Each line from the start of the data below through the one containing "s.crDid := rfl" must be reproduced exactly.

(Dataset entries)
'''

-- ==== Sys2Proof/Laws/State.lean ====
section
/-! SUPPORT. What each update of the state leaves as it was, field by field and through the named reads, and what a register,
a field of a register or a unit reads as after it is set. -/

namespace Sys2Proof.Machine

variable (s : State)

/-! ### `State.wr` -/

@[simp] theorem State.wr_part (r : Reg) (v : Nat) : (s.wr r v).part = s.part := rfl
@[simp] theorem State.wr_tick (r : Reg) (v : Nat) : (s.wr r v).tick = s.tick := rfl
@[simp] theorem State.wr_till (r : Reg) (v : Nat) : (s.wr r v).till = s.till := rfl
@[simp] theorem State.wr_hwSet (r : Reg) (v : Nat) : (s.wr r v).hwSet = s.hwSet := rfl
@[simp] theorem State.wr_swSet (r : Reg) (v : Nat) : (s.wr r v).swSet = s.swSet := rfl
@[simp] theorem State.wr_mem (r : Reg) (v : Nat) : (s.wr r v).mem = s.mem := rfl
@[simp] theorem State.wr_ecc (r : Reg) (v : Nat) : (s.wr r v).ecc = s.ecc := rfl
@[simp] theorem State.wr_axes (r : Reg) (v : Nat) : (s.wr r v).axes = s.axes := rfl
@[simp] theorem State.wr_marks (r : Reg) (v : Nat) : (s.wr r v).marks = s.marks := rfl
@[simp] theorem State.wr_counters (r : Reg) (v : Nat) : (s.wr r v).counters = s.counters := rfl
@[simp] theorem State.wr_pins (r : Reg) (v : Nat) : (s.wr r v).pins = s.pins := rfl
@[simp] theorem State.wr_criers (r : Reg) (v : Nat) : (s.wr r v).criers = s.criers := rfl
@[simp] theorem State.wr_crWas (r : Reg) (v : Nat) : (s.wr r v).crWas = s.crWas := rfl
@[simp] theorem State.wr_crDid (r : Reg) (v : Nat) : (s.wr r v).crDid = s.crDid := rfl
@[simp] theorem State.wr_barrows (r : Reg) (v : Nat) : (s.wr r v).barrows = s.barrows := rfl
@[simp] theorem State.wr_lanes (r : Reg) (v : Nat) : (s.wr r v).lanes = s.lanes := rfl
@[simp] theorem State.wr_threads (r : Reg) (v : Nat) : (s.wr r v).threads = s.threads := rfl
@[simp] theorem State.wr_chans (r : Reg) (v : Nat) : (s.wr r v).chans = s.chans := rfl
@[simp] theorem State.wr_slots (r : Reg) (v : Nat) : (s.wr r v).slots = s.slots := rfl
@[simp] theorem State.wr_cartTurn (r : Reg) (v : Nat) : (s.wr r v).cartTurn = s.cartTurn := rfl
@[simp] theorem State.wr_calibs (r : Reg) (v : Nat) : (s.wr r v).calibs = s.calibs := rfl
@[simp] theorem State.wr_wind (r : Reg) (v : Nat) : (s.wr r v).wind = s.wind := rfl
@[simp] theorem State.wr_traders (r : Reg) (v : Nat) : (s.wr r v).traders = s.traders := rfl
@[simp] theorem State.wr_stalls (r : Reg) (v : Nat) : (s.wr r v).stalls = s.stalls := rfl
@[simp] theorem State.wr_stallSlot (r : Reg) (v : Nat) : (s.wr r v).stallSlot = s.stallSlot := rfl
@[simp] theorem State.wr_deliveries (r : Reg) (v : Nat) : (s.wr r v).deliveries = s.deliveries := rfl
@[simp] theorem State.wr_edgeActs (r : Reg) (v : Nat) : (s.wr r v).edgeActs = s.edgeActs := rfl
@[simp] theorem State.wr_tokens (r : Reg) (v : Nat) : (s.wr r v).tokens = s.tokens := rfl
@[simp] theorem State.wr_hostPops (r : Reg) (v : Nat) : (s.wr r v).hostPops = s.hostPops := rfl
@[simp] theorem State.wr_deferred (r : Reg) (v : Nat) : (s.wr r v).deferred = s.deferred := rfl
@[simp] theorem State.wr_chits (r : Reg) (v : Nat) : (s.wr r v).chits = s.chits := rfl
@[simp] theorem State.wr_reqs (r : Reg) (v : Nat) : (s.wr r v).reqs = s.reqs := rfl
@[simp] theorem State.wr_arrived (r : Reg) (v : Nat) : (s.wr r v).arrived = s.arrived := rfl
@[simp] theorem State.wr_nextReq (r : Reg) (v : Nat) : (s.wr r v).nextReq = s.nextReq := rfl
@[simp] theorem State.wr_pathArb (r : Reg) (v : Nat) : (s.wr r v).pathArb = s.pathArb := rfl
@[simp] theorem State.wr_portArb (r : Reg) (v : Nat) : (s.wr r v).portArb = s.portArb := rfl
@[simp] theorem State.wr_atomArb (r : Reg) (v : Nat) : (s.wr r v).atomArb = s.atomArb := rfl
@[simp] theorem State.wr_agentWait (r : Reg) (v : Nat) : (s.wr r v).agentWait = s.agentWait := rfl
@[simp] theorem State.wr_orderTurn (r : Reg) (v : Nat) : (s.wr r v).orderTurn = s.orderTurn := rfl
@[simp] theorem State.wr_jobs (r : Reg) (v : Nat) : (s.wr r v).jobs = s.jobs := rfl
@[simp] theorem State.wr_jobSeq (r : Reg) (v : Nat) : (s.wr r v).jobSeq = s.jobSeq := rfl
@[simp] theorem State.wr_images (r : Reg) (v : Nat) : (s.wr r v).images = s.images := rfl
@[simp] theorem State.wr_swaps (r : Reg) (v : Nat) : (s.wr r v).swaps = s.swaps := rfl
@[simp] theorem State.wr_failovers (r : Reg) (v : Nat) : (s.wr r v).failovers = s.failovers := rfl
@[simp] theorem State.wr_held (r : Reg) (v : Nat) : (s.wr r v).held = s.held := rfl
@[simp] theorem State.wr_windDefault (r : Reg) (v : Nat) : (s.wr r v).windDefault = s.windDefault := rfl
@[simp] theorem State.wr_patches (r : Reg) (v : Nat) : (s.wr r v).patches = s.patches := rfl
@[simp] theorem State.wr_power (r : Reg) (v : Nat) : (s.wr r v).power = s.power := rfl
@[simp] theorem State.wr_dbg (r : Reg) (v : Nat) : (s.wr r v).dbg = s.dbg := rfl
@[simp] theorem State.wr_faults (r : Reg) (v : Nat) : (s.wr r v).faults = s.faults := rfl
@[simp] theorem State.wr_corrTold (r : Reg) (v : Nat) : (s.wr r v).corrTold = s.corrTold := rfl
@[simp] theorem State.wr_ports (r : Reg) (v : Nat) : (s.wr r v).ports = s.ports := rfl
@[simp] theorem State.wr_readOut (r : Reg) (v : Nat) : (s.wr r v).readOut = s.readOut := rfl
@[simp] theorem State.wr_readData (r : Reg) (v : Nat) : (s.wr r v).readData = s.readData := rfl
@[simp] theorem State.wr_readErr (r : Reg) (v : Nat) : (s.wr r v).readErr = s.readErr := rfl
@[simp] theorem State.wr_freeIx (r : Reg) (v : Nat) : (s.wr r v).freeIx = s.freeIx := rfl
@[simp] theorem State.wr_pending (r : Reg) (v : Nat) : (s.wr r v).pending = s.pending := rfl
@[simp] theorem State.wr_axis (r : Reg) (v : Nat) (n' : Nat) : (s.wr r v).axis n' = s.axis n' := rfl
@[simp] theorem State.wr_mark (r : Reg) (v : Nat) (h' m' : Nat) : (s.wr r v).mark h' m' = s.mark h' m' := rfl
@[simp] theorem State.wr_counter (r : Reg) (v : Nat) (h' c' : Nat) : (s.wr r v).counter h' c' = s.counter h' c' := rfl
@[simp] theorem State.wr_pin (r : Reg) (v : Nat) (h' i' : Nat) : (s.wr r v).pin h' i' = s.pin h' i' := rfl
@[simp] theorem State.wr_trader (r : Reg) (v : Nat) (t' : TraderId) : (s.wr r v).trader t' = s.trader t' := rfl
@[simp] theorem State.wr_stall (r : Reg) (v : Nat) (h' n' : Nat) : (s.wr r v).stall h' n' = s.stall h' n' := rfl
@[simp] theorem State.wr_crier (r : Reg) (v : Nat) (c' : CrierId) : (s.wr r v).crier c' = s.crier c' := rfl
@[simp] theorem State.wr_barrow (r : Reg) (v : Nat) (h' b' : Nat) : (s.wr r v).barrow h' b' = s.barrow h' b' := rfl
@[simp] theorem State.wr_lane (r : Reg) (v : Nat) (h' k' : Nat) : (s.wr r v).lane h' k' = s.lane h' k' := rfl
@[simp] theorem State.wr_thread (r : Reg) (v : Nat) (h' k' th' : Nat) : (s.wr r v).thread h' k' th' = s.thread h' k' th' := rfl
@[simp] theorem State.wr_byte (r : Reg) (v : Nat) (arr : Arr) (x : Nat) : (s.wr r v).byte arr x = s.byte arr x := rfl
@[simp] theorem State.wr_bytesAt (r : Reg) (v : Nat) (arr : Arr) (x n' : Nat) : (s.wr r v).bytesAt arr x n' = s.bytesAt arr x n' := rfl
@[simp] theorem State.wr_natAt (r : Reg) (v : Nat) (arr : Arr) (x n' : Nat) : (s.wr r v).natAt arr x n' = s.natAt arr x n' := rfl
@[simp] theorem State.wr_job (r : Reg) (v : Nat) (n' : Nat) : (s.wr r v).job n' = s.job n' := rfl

'''

■ Result of the exercise ■
-- ==== Sys2Proof/Laws/State.lean ====
section
/-! SUPPORT. What each update of the state leaves as it was, field by field and through the named reads, and what a register,
a field of a register or a unit reads as after it is set. -/

namespace Sys2Proof.Machine

variable (s : State)

/-! ### `State.wr` -/

@[simp] theorem State.wr_part (r : Reg) (v : Nat) : (s.wr r v).part = s.part := rfl
@[simp] theorem State.wr_tick (r : Reg) (v : Nat) : (s.wr r v).tick = s.tick := rfl
@[simp] theorem State.wr_till (r : Reg) (v : Nat) : (s.wr r v).till = s.till := rfl
@[simp] theorem State.wr_hwSet (r : Reg) (v : Nat) : (s.wr r v).hwSet = s.hwSet := rfl
@[simp] theorem State.wr_swSet (r : Reg) (v : Nat) : (s.wr r v).swSet = s.swSet := rfl
@[simp] theorem State.wr_mem (r : Reg) (v : Nat) : (s.wr r v).mem = s.mem := rfl
@[simp] theorem State.wr_ecc (r : Reg) (v : Nat) : (s.wr r v).ecc = s.ecc := rfl
@[simp] theorem State.wr_axes (r : Reg) (v : Nat) : (s.wr r v).axes = s.axes := rfl
@[simp] theorem State.wr_marks (r : Reg) (v : Nat) : (s.wr r v).marks = s.marks := rfl
@[simp] theorem State.wr_counters (r : Reg) (v : Nat) : (s.wr r v).counters = s.counters := rfl
@[simp] theorem State.wr_pins (r : Reg) (v : Nat) : (s.wr r v).pins = s.pins := rfl
@[simp] theorem State.wr_criers (r : Reg) (v : Nat) : (s.wr r v).criers = s.criers := rfl
@[simp] theorem State.wr_crWas (r : Reg) (v : Nat) : (s.wr r v).crWas = s.crWas := rfl
@[simp] theorem State.wr_crDid (r : Reg) (v : Nat) : (s.wr r v).crDid = s.crDid := rfl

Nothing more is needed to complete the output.